Koko's serves modern Latin American, Mexican, and Salvadoran cuisine. The menu includes burritos and tostadas, steak tacos, poblano-cashew enchiladas, fried plantains, and cocktails, including mojitos as well as spicy and strawberry margaritas. The restaurant has also served a "Mexican poke bowl" with yellowfin tuna, mango, and edamame, as well as carne asada and chicken flautas, tortilla soup, guacamole, and a cucumber-cilantro margarita. The Morati is a martini with mezcal, muddled blueberries, lime juice, and organic agave nectar. Mexican hot chocolate is among drink options on the brunch menu.

== History ==
Koko's is owned by partners Gibran Moreno Ventura and Alexi Torres. Moreno and Torres opened Koko's Lounge on Fourth Avenue East in Olympia in 2020, serving Mexican and Salvadoran cuisine.

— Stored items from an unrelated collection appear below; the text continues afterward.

-- ==== Sys2Proof/Laws/State.lean ====
section
/-! SUPPORT. State.lean: what each update of the state leaves as it was, field by field. -/

namespace Sys2Proof.Machine

variable (s : State)
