theorem keeps_execHostLockSet (w : Word) (s : State) (h : Keeps sc s0 s) (htime : sc.time = true) (hregs : sc.regs = true)
    (hout : sc.out = true) (hcourses : sc.courses = true) : KeepsO sc s0 (execHostLockSet w s) := by
  unfold execHostLockSet
  repeat' (with_reducible first | assumption | apply keeps_timeCtrlWrite | apply keepsO_next)

theorem keeps_raisePins (s : State) (ks : List Nat) (h : Keeps sc s0 s) (htime : sc.time = true) (hout : sc.out = true) : Keeps
    sc s0 (State.raisePins s ks) := by
  unfold State.raisePins
  repeat' first
      | (with_reducible first
          | assumption
          | refine keeps_ite ?_ ?_
          | apply keeps_foldl)
      | split
      | (with_reducible apply keeps_upd; (with_reducible first
          | assumption
          | apply keeps_foldl
          | split))
      | (with_reducible first
          | exact Held.refl _
          | exact TimeStep.refl _
          | exact ImgStep.refl _
          | exact UnitStep.refl _ _
          | exact MemStep.refl _
          | exact Held.write hout)
      | exact TimeStep.of htime rfl rfl
      | exact fun _ => rfl
      | exact fun _ t => TimeUnit.inRange_of rfl rfl t
      | intro _
      | dsimp only

theorem keeps_fireCmp (s : State) (m : Nat) (h : Keeps sc s0 s) (htime : sc.time = true) (hout : sc.out = true) : Keeps sc s0
    (State.fireCmp s m) := by
  unfold State.fireCmp
  repeat' first
      | (with_reducible first
          | assumption
          | apply keeps_raisePins
          | apply keeps_updTime
          | apply keeps_ev
          | refine keeps_ite ?_ ?_
          | apply keeps_foldl)
      | split
      | (with_reducible apply keeps_upd; (with_reducible first
          | assumption
          | apply keeps_raisePins
          | apply keeps_updTime
          | apply keeps_ev
          | apply keeps_foldl
          | split))
      | (with_reducible first
          | exact Held.refl _
          | exact TimeStep.refl _
          | exact ImgStep.refl _
          | exact UnitStep.refl _ _
          | exact MemStep.refl _
          | exact Held.write hout)
      | exact TimeStep.of htime rfl rfl
      | exact fun _ => rfl
      | exact fun _ t => TimeUnit.inRange_of rfl rfl t
      | intro _
      | dsimp only

theorem keeps_execCompareFire (m : Nat) (s : State) (h : Keeps sc s0 s) (hclk : sc.clk = true) (htime : sc.time = true) (hmem :
    sc.mem = true) (hregs : sc.regs = true) (hout : sc.out = true) (hdma : sc.dma = true) : KeepsO sc s0 (execCompareFire m s)
    := by
  unfold execCompareFire
  repeat' (with_reducible first
      | assumption
      | apply keeps_sluiceCompare
      | apply keeps_fireCmp
      | apply keeps_cycles
      | apply keepsO_next
      | refine keeps_ite ?_ ?_)

theorem keeps_cmpTgtLo (s : State) (m : Nat) (w : Word) (h : Keeps sc s0 s) (htime : sc.time = true) : Keeps sc s0
    (State.cmpTgtLo s m w) := by
  unfold State.cmpTgtLo
  repeat' first
      | (with_reducible first
          | assumption
          | apply keeps_updTime
          | refine keeps_ite ?_ ?_
          | apply keeps_foldl)
      | split
      | (with_reducible apply keeps_upd; (with_reducible first
          | assumption
          | apply keeps_updTime
          | apply keeps_foldl
          | split))
      | (with_reducible first
          | exact Held.refl _
          | exact TimeStep.refl _
          | exact ImgStep.refl _
          | exact UnitStep.refl _ _
          | exact MemStep.refl _)
      | exact TimeStep.of htime rfl rfl
      | exact fun _ => rfl
      | exact fun _ t => TimeUnit.inRange_of rfl rfl t
      | intro _
      | dsimp only

theorem keeps_execCmpTgtLoWrite (m : Nat) (w : Word) (s : State) (h : Keeps sc s0 s) (htime : sc.time = true) : KeepsO sc s0
    (execCmpTgtLoWrite m w s) := by
  unfold execCmpTgtLoWrite
  repeat' (with_reducible first | assumption | apply keeps_cmpTgtLo | apply keepsO_next)

theorem keeps_cmpTgtHi (s : State) (m : Nat) (w : Word) (h : Keeps sc s0 s) (htime : sc.time = true) : Keeps sc s0
    (State.cmpTgtHi s m w) := by
  unfold State.cmpTgtHi
  repeat' first
      | (with_reducible first
          | assumption
          | apply keeps_updTime
          | refine keeps_ite ?_ ?_
          | apply keeps_foldl)
      | split
      | (with_reducible apply keeps_upd; (with_reducible first
          | assumption
          | apply keeps_updTime
          | apply keeps_foldl
          | split))
      | (with_reducible first
          | exact Held.refl _
          | exact TimeStep.refl _
          | exact ImgStep.refl _
          | exact UnitStep.refl _ _
          | exact MemStep.refl _)
      | exact TimeStep.of htime rfl rfl
      | exact fun _ => rfl
      | exact fun _ t => TimeUnit.inRange_of rfl rfl t
      | intro _
      | dsimp only

theorem keeps_execCmpTgtHiWrite (m : Nat) (w : Word) (s : State) (h : Keeps sc s0 s) (htime : sc.time = true) : KeepsO sc s0
    (execCmpTgtHiWrite m w s) := by
  unfold execCmpTgtHiWrite
  repeat' (with_reducible first | assumption | apply keeps_cmpTgtHi | apply keepsO_next)

theorem keeps_cmpCtrl (s : State) (m : Nat) (w : Word) (h : Keeps sc s0 s) (htime : sc.time = true) : Keeps sc s0
    (State.cmpCtrl s m w) := by
  unfold State.cmpCtrl
  repeat' first
      | (with_reducible first
          | assumption
          | apply keeps_updTime
          | refine keeps_ite ?_ ?_
          | apply keeps_foldl)
      | split
      | (with_reducible apply keeps_upd; (with_reducible first
          | assumption
          | apply keeps_updTime
          | apply keeps_foldl
          | split))
      | (with_reducible first
          | exact Held.refl _
          | exact TimeStep.refl _
          | exact ImgStep.refl _
          | exact UnitStep.refl _ _
          | exact MemStep.refl _)
      | exact TimeStep.of htime rfl rfl
      | exact fun _ => rfl
      | exact fun _ t => TimeUnit.inRange_of rfl rfl t
      | intro _
      | dsimp only

theorem keeps_execCmpArmedWrite (m : Nat) (w : Word) (s : State) (h : Keeps sc s0 s) (htime : sc.time = true) : KeepsO sc s0
    (execCmpArmedWrite m w s) := by
  unfold execCmpArmedWrite
  repeat' (with_reducible first | assumption | apply keeps_cmpCtrl | apply keepsO_next)

theorem keeps_pinDown {s1 : State} (k : Nat) (ps : Tab TimePin) (h : Keeps sc s0 s1) (htime : sc.time = true) (hout : sc.out =
    true) :
    Keeps sc s0 (State.emit { s1 with time := { s1.time with pins := ps } } (.pin (.timeOut k) false s1.now)) :=
  keeps_emit _ _ (keeps_put_time (TimeStep.of htime rfl rfl) h) hout
theorem keeps_execOutputPulseEnd (k : Nat) (s : State) (h : Keeps sc s0 s) (hclk : sc.clk = true) (htime : sc.time = true)
    (hout : sc.out = true) : KeepsO sc s0 (execOutputPulseEnd k s) := by
  unfold execOutputPulseEnd
  apply keepsO_next
  split
  · have hr := keeps_runTo s (s.time.pins.get k).fall h hclk
    generalize s.runTo (s.time.pins.get k).fall = s1 at *
    exact keeps_pinDown k _ hr htime hout
  · exact h

theorem keeps_applyLoad (s : State) (sec ns : Nat) (h : Keeps sc s0 s) (hclk : sc.clk = true)
    (hr : s0.time.inRange → timeInRange sec ns) : Keeps sc s0 (State.applyLoad s sec ns) := by
  unfold State.applyLoad State.updTime
  exact keeps_phc (n := s.now) hclk (Nat.le_refl _) hr h

theorem keeps_applyStep (s : State) (adj : Int) (h : Keeps sc s0 s) (hclk : sc.clk = true) (hout : sc.out = true) :
    Keeps sc s0 (State.applyStep s adj) := by
  unfold State.applyStep State.updTime
  exact keeps_ev _ _ _ _ (keeps_phc (n := s.now) hclk (Nat.le_refl _) (fun _ => phcOf_inRange _ _) h) hout

theorem keeps_firePassed (s : State) (h : Keeps sc s0 s) (htime : sc.time = true) (hout : sc.out = true) : Keeps sc s0
    (State.firePassed s) := by
  unfold State.firePassed
  repeat' first
      | (with_reducible first
          | assumption
          | apply keeps_fireCmp
          | refine keeps_ite ?_ ?_
          | apply keeps_foldl
          | intro _)
      | split
      | dsimp only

During the COVID-19 pandemic, Koko's pledged to donate thousands of burritos to support food programs in the area, in collaboration with the Seabrook Community Foundation.

== Reception ==
In Moon Olympic Peninsula, Jeff Burlingame said the coast location "offers great food in a fun setting" and called the menu "both fresh and a little different". Koko's was included in Seattle Metropolitans 2023 list of Washington's best restaurants. In a similar 2024 list, the magazine's Allison Williams and Allecia Vermillion said Koko's has the "ability to wield American influence (kale salad, a chorizo burger) without dumbing things down". In 2024, Tim Davis of WestSound Magazine said Koko's was among three "proper" sit-down eateries in Seabrook, writing: "The restaurant with a buzz was Koko's. Both friends who had stayed here and locals we spoke with sang praises to this modern Latin restaurant, and Koko’s didn't disappoint. While the other restaurants were decidedly quiet on our midweek September visit, Koko's was full up and lively, with many waiting for a table."